I am trying to understand the Lucas–Kanade algorithm since I am reading a paper in which is applied the inverse compositional Lucas–Kanade algorithm, but in order to understand the latter I have to understand the first one before.
Thw paper I am reading is SVO: Fast Semi-Direct Monocular Visual Odometry , which is really interesting, but before proceeding understand it well I have to understand how inverse compositional Lucas–Kanade algorithm works.
In the paper theer is a short explanation on how this algorithm works at pag.4, but I don't understand it. So I started searching online for more. A paper that I have been suggested to read from an answer to a question I made on Stack Exchange Robotics is The Quantity Approximated, the Warp Update Rule, and the Gradient Descent Approximation, which is really good, but still I am confused about this topic.
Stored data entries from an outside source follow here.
/-- The bytes a masked store leaves alone. -/
theorem maskedMem_other {s : State} {p : Word} {v : DWord} {mask : BitVec 8} {a : Nat}
    (ha : ∀ k, k < 8 → mask.getLsbD k = true → a ≠ (p + BitVec.ofNat 32 k).toNat) :
    (maskedMem s p v mask).byte a = s.mem.byte a := by
  unfold maskedMem
  split
  · rename_i h
    subst h
    refine Memory.busWrite_other _ _ _ _ _ ?_
    rintro ⟨k, hk, e⟩
    exact ha k hk (by interval_cases k <;> rfl) e
  · exact writeMasked_other s.mem s.be p v mask 8 (by omega) ha

/-- Everything a masked store can answer next. -/
theorem storeMasked_eq_next {s t : State} {eff : Word} {v : DWord} {mask : BitVec 8} {k : State → Out}
    (h : s.storeMasked eff v mask k = .next t) :
    s.access 8 eff true = .early t ∨
      ∃ u p, s.access 8 eff true = .go u p ∧ k { u with mem := maskedMem u p v mask } = .next t := by
  unfold State.storeMasked at h
  cases ha : s.access 8 eff true with
  | go u p => rw [ha] at h; exact .inr ⟨u, p, rfl, h⟩
  | early u => rw [ha] at h; cases h; exact .inl rfl
  | refuse r => rw [ha] at h; cases h

/-- An early exit raises the data-access fault and changes only memory (the accessed bits) and the TLB besides. -/
theorem access_early {s t : State} {n : Nat} {eff : Word} {w : Bool} (h : s.access n eff w = .early t) :
    t = { s with
      psr := setBit s.psr 11 true, trapPending := true, exitedEarly := true, mem := t.mem, tlb := t.tlb } := by
  rcases access_cases s n eff w with ⟨_, _, e⟩ | ⟨_, _, e⟩ | ⟨u, _, hp, e⟩ | ⟨u, p, _, hp, _, e⟩ | ⟨u, p, _, _, _, e⟩
  all_goals rw [e] at h; cases h
  · rfl
  · have := physical_none hp
    rw [this]; rfl
  · have := physical_some hp
    rw [this]; rfl

/-- An access that goes changes only memory and the TLB. -/
theorem access_go {s t : State} {n : Nat} {eff p : Word} {w : Bool} (h : s.access n eff w = .go t p) :
    s.physical eff true w = (t, some p) ∧ t = { s with mem := t.mem, tlb := t.tlb } := by
  rcases access_cases s n eff w with ⟨_, _, e⟩ | ⟨_, _, e⟩ | ⟨u, _, hp, e⟩ | ⟨u, q, _, hp, _, e⟩ | ⟨u, q, _, hp, _, e⟩
  all_goals rw [e] at h; cases h
  exact ⟨hp, physical_some hp⟩

/-! ## The fetch -/

/-- Everything a fetch of a pair can do: a hit, a fault, or a refill. -/
theorem fetchPair_cases {s t : State} {pc : Word} {r : Option DWord} (h : s.fetchPair pc = (t, r)) :
    (t = s ∧ ∃ q, r = some q) ∨
    (∃ u, s.physical (alignDown pc 8) false false = (u, none) ∧ t = { u with exitingIfetch := true } ∧ r = none) ∨
    (∃ u p, s.physical (alignDown pc 8) false false = (u, some p) ∧
      t = u.icacheFill (alignDown pc 8) (u.mem.busRead false 8 p) ∧ r = some (u.mem.busRead false 8 p)) := by
  unfold State.fetchPair at h
  simp only at h
  split at h
  · cases h; exact .inl ⟨rfl, _, rfl⟩
  · unfold State.refill at h
    split at h
    · rename_i u hp
      cases h; exact .inr (.inl ⟨u, hp, rfl, rfl⟩)
    · rename_i u p hp
      cases h; exact .inr (.inr ⟨u, p, hp, rfl, rfl⟩)

/-- A fetch that answers changes only memory (the accessed bits), the TLB and the instruction cache. -/
theorem fetchPair_some {s t : State} {pc : Word} {q : DWord} (h : s.fetchPair pc = (t, some q)) :
    t = { s with mem := t.mem, tlb := t.tlb, icache := t.icache } := by
  rcases fetchPair_cases h with ⟨rfl, _⟩ | ⟨_, _, _, h⟩ | ⟨u, p, hp, rfl, _⟩
  · rfl
  · cases h
  · have := physical_some hp
    rw [this]; rfl

/-- A fetch that faults raises the instruction-access fault and changes only memory besides. -/
theorem fetchPair_none {s t : State} {pc : Word} (h : s.fetchPair pc = (t, none)) :
    t = { s with psr := setBit s.psr 10 true, trapPending := true, exitingIfetch := true, mem := t.mem } := by
  rcases fetchPair_cases h with ⟨_, q, h⟩ | ⟨u, hp, rfl, _⟩ | ⟨u, p, hp, _, h⟩
  · cases h
  · have := physical_none hp
    rw [this]; rfl
  · cases h

end Sys2Proof.Machine
end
I have searched more an found some videos, such as video_1 and video_2, which explain it, but still can't grasp the concept and it is getting frustrating.
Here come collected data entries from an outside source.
/-! ## Trap exit after trap entry -/

/-- Bit k of the PSR after an entry and an exit: U and IM come back from PU and PIM, which keep the copies, and bits 14:8 are
clear (60 R380, R386). -/
theorem getLsbD_exitPsr_entryPsr (p : Word) (k : Nat) : (exitPsr (entryPsr p)).getLsbD k =
    if k = 7 then p.getLsbD 6 else if k = 5 then p.getLsbD 4 else if 8 ≤ k ∧ k < 15 then false else p.getLsbD k := by
  simp only [getLsbD_exitPsr, getLsbD_entryPsr]
  by_cases h6 : k = 6
  · subst h6; rfl
  by_cases h4 : k = 4
  · subst h4; rfl
  by_cases hc : 8 ≤ k ∧ k < 15
  · rw [if_neg h6, if_neg h4, if_pos hc, if_neg (by omega), if_neg (by omega), if_pos hc]
  · rw [if_neg h6, if_neg h4, if_neg hc, if_neg hc, if_neg (by omega : ¬ (k = 6 ∨ k = 4))]

/-- Settles O47: the exit restores the snapshot of the entry, and the PSR bit by bit. -/
theorem trapExitUndoesEntry : Obligations.TrapExitUndoesEntry := by
  intro s savepc t
  have hpsr : t.psr = exitPsr (entryPsr s.psr) := rfl
  refine ⟨getLsbD_exitPsr_entryPsr s.psr 6, getLsbD_exitPsr_entryPsr s.psr 4, rfl, rfl, rfl, rfl, rfl, rfl, rfl, rfl, rfl,
    fun k h8 h15 => ?_, fun k hk => ?_⟩ <;> rw [hpsr, getLsbD_exitPsr_entryPsr, if_neg (by omega), if_neg (by omega)]
  · exact if_pos ⟨h8, h15⟩
  · exact if_neg (by omega)

/-! ## The external interrupt -/

section

variable {s : State}

/-- With no request the pin reads 0 (60 R392). -/
theorem sampleInterrupt_of_none (h : s.extIntr = false) : s.sampleInterrupt = s.setIntPin false :=
  if_neg (Bool.eq_false_iff.1 h)

/-- A request with interrupts disabled is dropped (60 R392). -/
theorem sampleInterrupt_of_masked (h : s.extIntr = true) (hm : s.im = false) :
    s.sampleInterrupt = { s with extIntr := false } := by
  rw [State.sampleInterrupt, if_pos h, if_neg (Bool.eq_false_iff.1 hm)]

/-- A request with interrupts enabled raises the external interrupt and is consumed (60 R392). -/
theorem sampleInterrupt_of_enabled (h : s.extIntr = true) (hm : s.im = true) :
    s.sampleInterrupt =
      { ((s.raise .interrupt).setIntPin true) with extIntr := false, trapExternal := true } := by
  rw [State.sampleInterrupt, if_pos h, if_pos hm]

end

/-- Settles O48: the three cases of the sampling. -/
theorem interruptSampling : Obligations.InterruptSampling := fun s =>
  ⟨fun h => ⟨_, sampleInterrupt_of_none h, fun _ => getLsbD_setBit s.epsr 17 _ false (by decide)⟩,
    sampleInterrupt_of_masked, sampleInterrupt_of_enabled⟩

/-! ## The invariant after reset -/

/-- Settles O55: memory, the TLB and the instruction cache are empty, and pc, FIR, DIRBASE, EPSR and FSR hold their reset
values. -/
theorem resetInvariant : Obligations.ResetInvariant where
  pcAligned := trapVector_aligned
  firAligned := rfl
  memWf := rfl
  tlbSorted := rfl
  icacheSorted := rfl
  itiZero := BitVec.getLsbD_zero
  epsrKept := rfl
  fsrKept := BitVec.zero_and

end Sys2Proof.Machine

/-! SUPPORT. The adder pipe over several instructions: each of the twelve that advance it moves every stage one further and
hands its last stage to the fdest that receives it. -/

namespace Sys2Proof.Machine

open Sys2Proof.Claims

/-! ## One advance of the adder pipe -/

/-- From `s` to `t` the first two stages of the adder pipe move one further, and the last one is written to `out`, if there is
such an fdest (41 R171). -/
structure AdderShift (s t : State) (out : Option Reg) : Prop where
  second : t.pipeA.s1 = s.pipeA.s0
  last : t.pipeA.s2 = s.pipeA.s1
  written : ∀ d, out = some d → FslotSet s t d s.pipeA.s2

section

variable {s t s' t' : State} {o : FpOps} {d : Reg} {v : Slot} {out : Option Reg}

/-- An advance looks at the floating file and the adder pipe alone. -/
theorem AdderShift.congr (h : AdderShift s t out) (hs : s'.fregs = s.fregs) (ht : t'.fregs = t.fregs)
    (hsa : s'.pipeA = s.pipeA) (hta : t'.pipeA = t.pipeA) : AdderShift s' t' out where
  second := by rw [hsa, hta, h.second]
  last := by rw [hsa, hta, h.last]
  written := fun d hd => hsa ▸ fslotSet_congr hs ht (h.written d hd)

/-- An instruction that answers a next state meets what it is refused without. -/
theorem of_next_of_refused {p : Prop} {x : Out} {r : Refusal} (h : x = .next t) (hr : ¬ p → x = .refused r) : p :=
  Classical.byContradiction fun hp => nomatch h.symm.trans (hr hp)

/-- The precisions that advance the pipe are not the one that traps (30 R120). -/
theorem not_ds_of_legal (h : (!(o.s && !o.r)) = true) : ¬ Ds o := by
  rintro ⟨hs, hr⟩
  rw [hs, hr] at h
  cases h

/-! ## The shared operations -/

/-- The end of an instruction of the adder pipe. -/
theorem adderShift_of_finishPiped (h : finishPiped s .adder d v = .next t) : AdderShift s t (some d) := by
  obtain ⟨-, hset, he⟩ := finishPiped_eq_next h
  refine ⟨by rw [he]; rfl, by rw [he]; rfl, ?_⟩
  rintro _ ⟨⟩
  exact hset

/-- What enters the adder pipe at the end of an instruction. -/
theorem pipeA_s0_of_finishPiped (h : finishPiped s .adder d v = .next t) : t.pipeA.s0 = v := by
  obtain ⟨-, -, he⟩ := finishPiped_eq_next h
  rw [he]
  rfl

/-- pfadd and pfsub, when they answer, end in the adder pipe with their result. -/
theorem finishPiped_of_opPiped {op : Config.FpOp} (hd : ¬ Ds o) (h : opPiped op .adder o s = .next t) :
    finishPiped s .adder o.dest (fpArith op s.rm o.r (src s o.s o.src1) (src2OrLast s o s.pipeA.s2)) = .next t := by
  obtain ⟨hs, -⟩ := of_next_of_refused h (opPiped_refused hd)
  exact (opPiped_of_fit hd hs).symm.trans h

/-- pfix and pftrunc. -/
theorem adderShift_of_opFix {rm : BitVec 2} (hr : o.r = true) (h : opFix true rm o s = .next t) :
    AdderShift s t (some o.dest) := by
  obtain ⟨hs, -⟩ := of_next_of_refused h (opFix_refused hr)
  rw [opFix_of_fit hr hs] at h
  exact (adderShift_of_finishPiped h).congr rfl rfl rfl rfl

/-- pfamov. -/
theorem adderShift_of_opMove (h : opMove true o s = .next t) : AdderShift s t (some o.dest) := by
  obtain ⟨hs, -⟩ := of_next_of_refused h opMove_refused
  rw [opMove_of_fit hs] at h
  exact adderShift_of_finishPiped h

/-- The compares. -/
theorem adderShift_of_opCompare {rel : Config.FpRel} (h : opCompare rel o s = .next t) :
    AdderShift s t (some o.dest) := by
  obtain ⟨hs, -⟩ := of_next_of_refused h opCompare_refused
  rw [opCompare_of_fit hs, andThen_eq_next] at h
  obtain ⟨u, hu, ht⟩ := h
  cases ht
  exact (adderShift_of_finishPiped hu).congr rfl rfl rfl rfl

/-- The dual-operation instructions: those of the multiplier write its last stage out and not the adder's (42 R212). -/
theorem adderShift_of_opDual {isM : Bool} {addOp : Config.FpOp} {dpc : BitVec 4} (hd : ¬ Ds o)
    (h : opDual isM addOp dpc o s = .next t) : AdderShift s t (if isM then none else some o.dest) := by
  obtain ⟨hs, -⟩ := of_next_of_refused h (opDual_refused hd)
  rw [opDual_of_fit hd hs] at h
  obtain ⟨u, hu, ht⟩ := andThen_eq_next.1 h
  obtain ⟨-, hset, he⟩ := writeSlot_eq_next hu
  rw [dualLoads_eq] at ht
  cases ht
  refine ⟨by rw [he]; rfl, by rw [he]; rfl, fun d hd => ?_⟩
  cases isM <;> cases hd
  exact fslotSet_congr rfl rfl hset

/-! ## The twelve instructions -/

/-- Each of the twelve advances the adder pipe. -/
theorem adderShift_of_exec {i : Instr} (ha : advancesAdder i = true) (h : exec i s = .next t) :
    AdderShift s t (adderWritesTo i) := by
  cases i
  case pfadd | pfsub => exact adderShift_of_finishPiped (finishPiped_of_opPiped (not_ds_of_legal ha) h)
  case pfix | pftrunc => exact adderShift_of_opFix ha h
  case pfamov => exact adderShift_of_opMove h
  case pfgt | pfle | pfeq => exact adderShift_of_opCompare h
  case pfam | pfsm => exact adderShift_of_opDual (isM := false) (not_ds_of_legal ha) h
  case pfmam | pfmsm => exact adderShift_of_opDual (isM := true) (not_ds_of_legal ha) h
  all_goals cases ha

end

/-- Settles O45: what enters with the first instruction moves one stage further with each of the next two, and the fourth
writes it out. -/
theorem adderLatency : Obligations.AdderLatency := by
  intro s s1 s2 s3 s4 i1 i2 i3 i4 a1 a2 a3 a4 h1 h2 h3 h4
  have shift2 := adderShift_of_exec a2 h2
  have shift3 := adderShift_of_exec a3 h3
  have shift4 := adderShift_of_exec a4 h4
  have hlast : s3.pipeA.s2 = s1.pipeA.s0 := shift3.last.trans shift2.second
  refine ⟨fun d hd => hlast ▸ shift4.written d hd, hlast, shift4.last.trans shift3.second, ?_⟩
  rintro o rfl
  exact pipeA_s0_of_finishPiped (finishPiped_of_opPiped (not_ds_of_legal a1) h1)

end Sys2Proof.Machine

/-! SUPPORT. The host's messages: what a post leaves waiting, what the drain of each message does, and that a core step leaves
the mailbox and the wait alone. -/

namespace Sys2Proof.Machine

/-! ## Posting -/

/-- An empty union is one of empty mailboxes. -/
theorem Mailbox.eq_empty_of_union {a b : Mailbox} (h : a.union b = Mailbox.empty) : a = Mailbox.empty := by
  cases a
  simp_all [Mailbox.union, Mailbox.empty]

section

variable {s : State} {m : Mailbox}

/-- A post into a mailbox where messages wait adds to them. -/
theorem post_of_waiting (h : s.mailbox ≠ Mailbox.empty) (m : Mailbox) :
    s.post m = { s with mailbox := s.mailbox.union m } := if_neg h

/-- What waits after a post (60 R396). -/
theorem post_mailbox (s : State) (m : Mailbox) : (s.post m).mailbox = s.mailbox.union m := by
  by_cases h : s.mailbox = Mailbox.empty
  · rw [State.post, if_pos h, h, Mailbox.empty_union]
  · rw [post_of_waiting h]

/-- A message posted leaves the mailbox not empty. -/
theorem post_mailbox_ne_empty (hm : m ≠ Mailbox.empty) : (s.post m).mailbox ≠ Mailbox.empty := by
  rw [post_mailbox]
  intro h
  have hs := Mailbox.eq_empty_of_union h
  rw [hs, Mailbox.empty_union] at h
  exact hm h

/-- Posting the same messages again changes nothing (60 R396). -/
theorem post_post (hm : m ≠ Mailbox.empty) : (s.post m).post m = s.post m := by
  rw [post_of_waiting (post_mailbox_ne_empty hm), post_mailbox, Mailbox.union_self, ← post_mailbox]

end

/-! ## The drain -/

section

variable {s : State}

/-- A drain with no RESET in it (60 R396, R397). -/
theorem drain_of_not_reset {m : Mailbox} (hm : s.mailbox = m) (hr : m.reset = false) :
    s.drain = { s with
      extIntr := s.extIntr || m.interrupt
      halted := drainHalted m s.halted (Config.haltAfterResume s.freeCount)
      killed := s.killed || m.kill
      mailbox := Mailbox.empty } := by
  subst hm
  unfold State.drain State.drainReset
  cases hi : s.mailbox.interrupt <;> simp [hr]

/-- A drain of RESET without INTERRUPT is the reset event, with what HALT, RESUME and KILL add to it (60 R396, R397). -/
theorem drain_of_reset (hr : s.mailbox.reset = true) (hi : s.mailbox.interrupt = false) :
    s.drain = { s.resetEvent with
      halted := drainHalted s.mailbox s.halted (Config.haltAfterResume s.freeCount)
      killed := s.killed || s.mailbox.kill
      mailbox := Mailbox.empty } := by
  unfold State.drain State.drainReset
  simp [hr, hi]

/-- INTERRUPT alone. -/
theorem drain_interrupt (h : s.mailbox = { Mailbox.empty with interrupt := true }) :
    s.drain = { s with extIntr := true, mailbox := Mailbox.empty } := by
  simpa [drainHalted, Mailbox.empty] using drain_of_not_reset h rfl

/-- HALT alone. -/
theorem drain_halt (h : s.mailbox = { Mailbox.empty with halt := true }) :
    s.drain = { s with halted := true, mailbox := Mailbox.empty } := by
  simpa [drainHalted, Mailbox.empty] using drain_of_not_reset h rfl

/-- RESUME alone. -/
theorem drain_resume (h : s.mailbox = { Mailbox.empty with resume := true }) :
    s.drain = { s with halted := false, mailbox := Mailbox.empty } := by
  simpa [drainHalted, Mailbox.empty] using drain_of_not_reset h rfl

/-- KILL alone. -/
theorem drain_kill (h : s.mailbox = { Mailbox.empty with kill := true }) :
    s.drain = { s with killed := true, mailbox := Mailbox.empty } := by
  simpa [drainHalted, Mailbox.empty] using drain_of_not_reset h rfl

/-- Without HALT and RESUME a drain leaves `halted` as it was. -/
theorem drainHalted_of_neither {m : Mailbox} {halted haltLast : Bool} (hh : m.halt = false) (hr : m.resume = false) :
    drainHalted m halted haltLast = halted := by
  simp [drainHalted, hh, hr]

end

/-! ## The wait for the drain -/

section

variable {s : State}

/-- Messages whose wait is over are drained (log 23). -/
theorem hostMessages_of_delay_zero (hm : s.mailbox ≠ Mailbox.empty) (hd : s.drainDelay = 0) :
    s.hostMessages = s.drain.drawn := by
  rw [State.hostMessages, if_neg hm, hd]

/-- Messages whose wait is not over wait one step less (log 23). -/
theorem hostMessages_of_delay_succ {n : Nat} (hm : s.mailbox ≠ Mailbox.empty) (hd : s.drainDelay = n + 1) :
    s.hostMessages = { s with drainDelay := n } := by
  rw [State.hostMessages, if_neg hm, hd]

/-- No step after KILL (40 R165). -/
theorem step_of_killed (h : s.killed = true) : step s = .fault .killed := if_pos h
I think it is useful that I give an explanation of what I have understand about this concept, even if my ideas are confused, so sorry if it does not make a lot of sense.
I am tryng to apply this concept to semi direct visual odometry, so I will try to consider this context.
What I have understood is that if I consider two consecutive frames, the objective of the Lucas–Kanade algorithm is to minimize the photometric error between the two images. So, since to solve this problem we have to deal with a non linear problem, it is computed a Taylor expansion to linearize the problem, and that it is solved iteratevely by updating the position of the 2D patch of the image (but it is the old frame, so at time k-1, or of the current frame, so at time k?). After some iterations, I shild obtain the photomeric error equa to zero.
But I don't understand what is the difference between this and the inverse compositional Lucas–Kanade algorithm. Moreover in the paper it talks about template image and warping which I don't undestand what it means.
Another interesting paper in which this is applied is SVO: Semi-Direct Visual Odometry for Monocular and Multi-Camera Systems , at pag.4
Can somebody help me understand how inverse compositional Lucas–Kanade algorithm and Lucas–Kanade algorithm work?